I've also heard people say that security is the reason you can't take screenshots with Wayland. However, Sway lets you take screenshots, and this worked even from inside a VM through virtwl. I didn't add screenshot support to the proxy, because I don't want VMs to be able to take screenshots, but the proxy isn't a security tool (it runs inside the VM, which isn't trusted).

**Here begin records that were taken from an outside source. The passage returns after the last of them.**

-- ==== Sys2Proof/Machine/Store.lean ====
section
/-! DEFINITION. Reads and writes under the two regimes, publication, outstanding operations, and the bittern log
(09_memory_places R161-R163, 10_ordering_axioms R178-R182, 20_recovery R352-R355). -/

namespace Sys2Proof.Machine

/-! ### Poison (R363) -/

/-- The unit of poison that holds a byte: an aligned 8-byte word of scratchpad, a 128-byte line elsewhere. -/
def poisonUnit (pa : Nat) : Nat × Nat :=
  match placeOf pa with
  | .scratch _ => (pa / 8 * 8, 8)
  | _ => (pa / 128 * 128, 128)

/-- Whether a read of `n` bytes meets poison. -/
def poisoned (s : State) (pa n : Nat) : Bool :=
  s.poison.any (fun a => let (b, k) := poisonUnit a; pa < b + k && b < pa + n)

/-- A write of the whole unit clears its poison. -/
def clearPoison (s : State) (pa n : Nat) : State :=
  { s with poison := s.poison.filter (fun a => let (b, k) := poisonUnit a; !(pa ≤ b && b + k ≤ pa + n)) }

/-! ### Reads -/

/-- The core whose scratchpad holds a place. -/
def scratchCore (pa : Nat) : Option Nat := match placeOf pa with | .scratch c => some c | _ => none

/-- Whether a pending direct store holds a byte. -/
def DirectStore.covers (d : DirectStore) (pa : Nat) : Bool := d.pa ≤ pa && pa < d.pa + d.bytes.length

/-- A byte of a direct word as a slice reads it (R178): its own latest store not yet performed, else the scratchpad. -/
def readDirect (s : State) (u : Unit) (j pa : Nat) : Byte :=
  match (u.direct.filter (fun d => d.slice == j && d.covers pa)).getLast? with
  | some d => d.bytes.getD (pa - d.pa) 0
  | none => s.mem.read pa

/-- A byte of a snapshot word as a gang reads it (R179): its stores since its last PHASE, newest first, then engine writes
that a Wait covers, then the snapshot. What a TCOMMIT has published stands over the older stores that it left (R185). -/
def readSnapshot (u : Unit) (pa : Nat) : Byte :=
  match (u.txn.bind (fun t => Overlay.find t.own pa)), Overlay.find u.committed pa, Overlay.find u.own pa, Overlay.find u.engineSeen pa with
  | some b, _, _, _ => b
  | _, some b, _, _ => b
  | _, _, some b, _ => b
  | _, _, _, some b => b
  | _, _, _, _ => u.snapshot.read pa

/-- Bytes as a slice of a unit reads them. An engine member keeps no snapshot and reads what is published (R177). -/
def readView (s : State) (u : Unit) (j : Nat) (direct : Bool) (pa n : Nat) : List Byte :=
  (List.range n).map (fun i =>
    if direct then readDirect s u j (pa + i)
    else if u.id.kind = .gang ∨ u.id.kind = .mgmt then readSnapshot u (pa + i)
    else s.mem.read (pa + i))

/-! ### Outstanding operations (R29, R30) -/

/-- Operations whose work is complete leave once every older one of their class has completed (R30). -/
def retireOps : List Nat → List Outstanding → List Outstanding
  | _, [] => []
  | held, o :: os =>
    if o.left = 0 ∧ !held.contains o.cls then retireOps held os else o :: retireOps (o.cls :: held) os

/-- An operation counted in its class (R29): `left` parts of it are still to complete. -/
def addOp (u : Unit) (cls id left : Nat) (store : Bool) : Unit :=
  let o : Outstanding := { cls := cls, id := id, left := left, store := store }
  { u with ops := u.ops ++ [o] }

/-- One part of operation `id` completes. -/
def completeOp (u : Unit) (id : Nat) : Unit :=
  { u with ops := retireOps [] (u.ops.map (fun o => if o.id == id then { o with left := o.left - 1 } else o)) }

/-! ### Publication (R176, R185) -/

/-- The 4 KiB page of an address. -/
def pageOf (va : W64) : Nat := va.toNat / 4096 * 4096

/-- Lines, or pages, that join a list. -/
def addLines {α : Type} [BEq α] (set lines : List α) : List α := lines.foldl (fun m l => if m.contains l then m else m ++ [l]) set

Clearly, the way to fix this was with a new compositor. One that would offer a different Wayland socket to each VM, tag the windows with the VM name, colour the frames, confirm copies across VM boundaries, and work with Vim. Luckily, I already had a handy pure-OCaml Wayland protocol library available. Unluckily, at this point I ran out of holiday.

Future work

There are quite a few things left to do here:

One problem with virtwl is that, while we can receive shared memory FDs from the host, we can't export guest memory to the host. This is unfortunate, because in Wayland the shared memory for window contents is allocated by the application from guest memory, and the proxy therefore has to copy each frame. If the host provided the memory to the guest, this wouldn't be needed. There is a wl_drm protocol for allocating video memory, which might help here, but I don't know how that works and, like many Wayland specifications, it seems to be in the process of being replaced by something else. Also, if we're going to copy the memory, we should at least only copy the damaged region, not the whole thing. I only got this code working just far enough to run the Wayland applications I use (mainly Firefox and Evince).
I'm still using ssh to proxy X11 connections (mainly for Vim and gitk). I'd prefer to run Xwayland in the VM, but it seems you need to provide a bit of extra support for that, which I haven't implemented yet. Sommelier can do this, but then copying doesn't work.
The host Wayland compositor needs to be aware of VMs, so it can colour the titles appropriately and limit access to privileged operations.
For the full Qubes experience, the network card should be handled by a VM, with another VM managing the firewall. Perhaps the Mirage unikernel firewall could be made to work on KVM too. I'm not sure how guest-to-guest communication works with KVM.

However, because the host NixOS environment is a fully-working Linux system, I can always trade off some security to get things working (e.g. by doing video conferencing directly on the host).

I hope the SpectrumOS project will resume at some point, or that Qubes will find a solution to its hardware compatibility and performance problems.